Jornalismo vs. Diplomacia 2

Fui nomeado Chefe da então Secretaria Especial de Imprensa do Itamaraty, por conseguinte porta-voz da instituição. Os jornalistas credenciados vieram cumprimentar-me, animados: 

  • Agora sim, vamos ter um bom porta-voz – um ex-jornalista!

    Apressei-me em jogar água fria naquela expectativa irrealista. Bem como em fazer justiça aos esplêndidos porta-vozes que me haviam precedido, nada menos que os competentíssimos e imensamente saudosos  Lampreia e Pericás. 

E radicalizei, preventivo:

-    O pior porta-voz é justamente o ex-jornalista! 

Ao terminar minha missão, alguns dos amigos credenciados vieram despedir-se e felicitar-me. Não pelo meu desempenho, mas pelo acerto de minha profecia: 

- Você tinha toda razão. Você provou mesmo que nada é pior do que um porta-voz ex-jornalista.

Queriam talvez dizer: ruim prá imprensa, mas bom prá diplomacia...

Jornalismo vs. Diplomacia, a pugna eterna e cordial entre a fonte e o repórter...

Eram tempos inaugurais da nova democracia. A imprensa, calada na ditadura, com razão de tudo queria saber, sem travas. Mas muitas vezes não havia o que dizer-lhe. Quando, por exemplo, o fato não estava ainda maduro para a notícia, esta sempre impaciente, ou nas ocasiões em que o Ministro fazia uma declaração delicada e os jornalistas vinham perguntar ao Porta-Voz o que ele havia querido dizer. O risco era óbvio, de a interpretação gerar contradições, dar lugar a mal-entendidos embaraçosos, pro Jornalismo e prá Diplomacia... Por isso cunhei uma frase, de polida e irretorquível recusa a comentar em situações como essa: 

-    Quando a voz fala, o porta-voz cala.

Versão mais elegante para o vulgar “falô, tá falado”...

Tempos de muitas frases tolas, engraçadas, algumas até inteligentes. Eu e os colegas da SEI anotamos numerosas e inesperadas sobre o ofício da notícia, ouvidas de colegas e repórteres no embate eterno entre a fonte e a mídia, mas caí um dia na besteira de mostrá-las a um chefe que adorava agradar seus amigos jornalistas com informações de primeira e outros petiscos.  Gostou tanto que, desconfiado, tive de arrancar-lhe o papel das mãos e ir correndo triturá-lo. Perdi um belo acervo. De algumas ainda me lembro, contudo.
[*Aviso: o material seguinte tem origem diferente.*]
-- ==== Sys2Proof/Laws/Encoding.lean ====
section
/-! SUPPORT. Laws/Encoding.lean: the fields of a built word (30_encoding.md R54), and the value of bits sent most significant
first (20_memory.md R31). -/

namespace Sys2Proof

open Sys2Proof.Machine

/-! ## The fields of a host-port word (R54) -/

section
variable (op f : BitVec 4) (b2 b1 b0 : Byte)

/-- Each bit of a built word comes from its field. -/
theorem hostWord_getLsbD (i : Nat) : (hostWord op f b2 b1 b0).getLsbD i =
    if i < 8 then b0.getLsbD i else if i < 16 then b1.getLsbD (i - 8) else if i < 24 then b2.getLsbD (i - 16)
      else if i < 28 then f.getLsbD (i - 24) else op.getLsbD (i - 28) := by
  show (op ++ f ++ b2 ++ b1 ++ b0).getLsbD i = _
  simp only [BitVec.getLsbD_append]
  repeat' split
  all_goals first | rfl | (exfalso; omega)

@[simp] theorem wordOp_hostWord : wordOp (hostWord op f b2 b1 b0) = op := by
  apply BitVec.eq_of_getLsbD_eq
  intro i hi
  rw [wordOp, BitVec.getLsbD_extractLsb', hostWord_getLsbD]
  interval_cases i <;> simp

@[simp] theorem wordF_hostWord : wordF (hostWord op f b2 b1 b0) = f := by
  apply BitVec.eq_of_getLsbD_eq
  intro i hi
  rw [wordF, BitVec.getLsbD_extractLsb', hostWord_getLsbD]
  interval_cases i <;> simp

@[simp] theorem wordB2_hostWord : wordB2 (hostWord op f b2 b1 b0) = b2 := by
  apply BitVec.eq_of_getLsbD_eq
  intro i hi
  rw [wordB2, BitVec.getLsbD_extractLsb', hostWord_getLsbD]
  interval_cases i <;> simp

@[simp] theorem wordB1_hostWord : wordB1 (hostWord op f b2 b1 b0) = b1 := by
  apply BitVec.eq_of_getLsbD_eq
  intro i hi
  rw [wordB1, BitVec.getLsbD_extractLsb', hostWord_getLsbD]
  interval_cases i <;> simp

@[simp] theorem wordB0_hostWord : wordB0 (hostWord op f b2 b1 b0) = b0 := by
  apply BitVec.eq_of_getLsbD_eq
  intro i hi
  rw [wordB0, BitVec.getLsbD_extractLsb', hostWord_getLsbD]
  interval_cases i <;> simp

@[simp] theorem wordNibble_hostWord : wordNibble (hostWord op f b2 b1 b0) = b0.extractLsb' 0 4 := by
  apply BitVec.eq_of_getLsbD_eq
  intro i hi
  rw [wordNibble, BitVec.getLsbD_extractLsb', hostWord_getLsbD]
  interval_cases i <;> simp

@[simp] theorem wordLevel_hostWord : wordLevel (hostWord op f b2 b1 b0) = b0.getLsbD 0 := by
  rw [wordLevel, hostWord_getLsbD]; simp

end

@[simp] theorem wordOp_intWord (op : BitVec 4) (i : Int) : wordOp (intWord op i) = op := by
  apply BitVec.eq_of_getLsbD_eq
  intro k hk
  have h : ∀ j, (intWord op i).getLsbD j = (op ++ (0 : BitVec 12) ++ BitVec.ofInt 16 i).getLsbD j := fun _ => rfl
  rw [wordOp, BitVec.getLsbD_extractLsb', h]
  simp only [BitVec.getLsbD_append]
  interval_cases k <;> simp

/-- The low half of an integer word is the integer's 16 bits (R54). -/
theorem low_intWord (op : BitVec 4) (i : Int) : (intWord op i).extractLsb' 0 16 = BitVec.ofInt 16 i := by
  apply BitVec.eq_of_getLsbD_eq
  intro k hk
  simp only [intWord, BitVec.getLsbD_extractLsb', BitVec.getLsbD_append]
  simp [hk]

/-- An integer of 16 bits comes back from its word (R54). -/
theorem wordInt_intWord (op : BitVec 4) {i : Int} (h : intFitsWord i = true) : wordInt (intWord op i) = i := by
  simp only [intFitsWord, Bool.and_eq_true, decide_eq_true_eq] at h
  rw [wordInt, low_intWord, BitVec.toInt_ofInt]
  exact Int.bmod_eq_of_le (by omega) (by omega)

/-- Every integer word carries an integer of 16 bits. -/
theorem intFitsWord_wordInt (w : HostWord) : intFitsWord (wordInt w) = true := by
  have h1 := BitVec.toInt_lt (x := w.extractLsb' 0 16)
  have h2 := BitVec.le_toInt (x := w.extractLsb' 0 16)
  rw [intFitsWord, Bool.and_eq_true]
  exact ⟨decide_eq_true h2, decide_eq_true h1⟩

/-- The string of a word is well formed, whatever its length field (R54). -/
theorem textFitsWord_wordText (w : HostWord) : textFitsWord (wordText w) = true := by
  have h : (wordF w).toNat < 16 := (wordF w).isLt
  rw [textFitsWord, Bool.and_eq_true, List.all_eq_true]
  refine ⟨decide_eq_true (by simp [wordText]; omega), ?_⟩
  intro x hx
  rw [wordText, List.drop_take] at hx
  have := List.mem_of_mem_take hx
  simp at this
  simpa using this.2

/-! ## Bits sent most significant first -/

/-- The value of the first k bits sent (R31). -/
theorem bitsValue_range {w : Nat} (v : BitVec w) (k : Nat) (hk : k ≤ w) :
    bitsValue ((List.range k).map fun j => v.getMsbD j) = v.toNat / 2 ^ (w - k) := by
  induction k with
  | zero => simp [bitsValue, Nat.div_eq_of_lt v.isLt]
  | succ k ih =>
    rw [List.range_succ, List.map_append, bitsValue, List.foldl_append, ← bitsValue, ih (by omega)]
    have hb : v.getMsbD k = v.toNat.testBit (w - 1 - k) := by
      rw [BitVec.getMsbD, BitVec.getLsbD]; simp; omega
    have hw : w - k = (w - (k + 1)) + 1 := by omega
    have hi : w - 1 - k = w - (k + 1) := by omega
    simp only [List.map_cons, List.map_nil, List.foldl_cons, List.foldl_nil]
    rw [hb, hi, Nat.testBit_eq_decide_div_mod_eq, hw, Nat.pow_succ, ← Nat.div_div_eq_div_mul]
    have := Nat.div_add_mod (v.toNat / 2 ^ (w - (k + 1))) 2
    rcases Nat.mod_two_eq_zero_or_one (v.toNat / 2 ^ (w - (k + 1))) with h | h <;> simp [h] <;> omega

/-- The bits of a value, most significant first, have that value (R31). -/
theorem bitsValue_msbFirst {w : Nat} (v : BitVec w) : bitsValue (msbFirst v) = v.toNat := by
  have := bitsValue_range v w (Nat.le_refl w)
  simpa [msbFirst] using this

@[simp] theorem msbFirst_length {w : Nat} (v : BitVec w) : (msbFirst v).length = w := by simp [msbFirst]

/-- A command frame is read back (R52). -/
theorem decodeFrame_cmdFrame (o : Byte) : decodeFrame (cmdFrame o) = .ok (.frameCmd o) := by
  have h : (cmdFrame o).length = 11 ∧ (cmdFrame o).take 3 = tagCmd := ⟨rfl, rfl⟩
  rw [decodeFrame, if_pos h, show (cmdFrame o).drop 3 = msbFirst o from rfl, bitsValue_msbFirst, BitVec.ofNat_toNat]
  simp

/-- A data frame is read back (R53). -/
theorem decodeFrame_dataFrame (f : AddrBits) (n : Nibble) : decodeFrame (dataFrame f n) = .ok (.frameData f n) := by
  have h1 : ¬((dataFrame f n).length = 11 ∧ (dataFrame f n).take 3 = tagCmd) := by
    rintro ⟨h, -⟩; exact absurd (show 13 = 11 from h) (by decide)
  have h2 : (dataFrame f n).length = 13 ∧ (dataFrame f n).take 3 = tagData := ⟨rfl, rfl⟩
  rw [decodeFrame, if_neg h1, if_pos h2, show ((dataFrame f n).drop 3).take 6 = msbFirst f from rfl,
    show (dataFrame f n).drop 9 = msbFirst n from rfl, bitsValue_msbFirst, bitsValue_msbFirst, BitVec.ofNat_toNat,
    BitVec.ofNat_toNat]
  simp

end Sys2Proof
end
É célebre a frase de José Maria Alckmin: “O que importa não é o fato, mas sim a versão”. Parodiando-a, a propósito de jornalista que cismava com este ou aquele diplomata, e vergava suas notícias em função da implicância: 

- O que importa não é o fato, mas sim  a aversão.

 

A propósito da dificuldade de retificar-se uma notícia inverídica:

  • o desmentido jamais tem o tamanho da mentira
  • o desmentido não apaga a mentira, apenas a coloca sob suspeita
  • o desmentido não apaga a mentira, antes chama  atenção sobre ela
  • O desmentido só faz proclamar e multiplicar a mentira

 
Sobre o fato, a notícia, a verdade e seus claro-escuros:

  • uma vez notícia, o fato, por menos verdadeiro, é indelével
  • a notícia modela o fato
  • o fato é rei
  • é preciso ter a humildade de curvar-se ante o fato
  • quem faz a notícia não é a fonte, nem o jornalista; é o fato, mas ninguém o reconhece 
  • o fato é humilde, não basta, o que importa é o anti-fato - o que está por trás dele
  • o fato é chato
  • nada mais frustrante do que a singeleza da verdade
  • a verdade é o ideal, mas para a notícia o verossímil basta
  • o inverossímil faz a melhor notícia

 Havia mais frases. Pena. O triturador não perdoa, nem devolve...

Estas, contudo, me ocorreram agora, e vão como fecho destas mal traçadas de livro todo, à falta de melhor desculpa pelo tanto que são, as linhas, folgadas, barrocas, arrevesadas:

  • só a crônica admite liberdades para com o fato
  • a crônica é, afinal, a poesia da notícia, a trova do evento. 

Prá dar nesta briosa epígrafe de epílogo, copiada das “Crônicas Tardias, Memórias Precoces”, inéditas:

“A crônica é a trova do evento, a poesia da notícia.

A memória é o passado em conserva, servido a gosto”.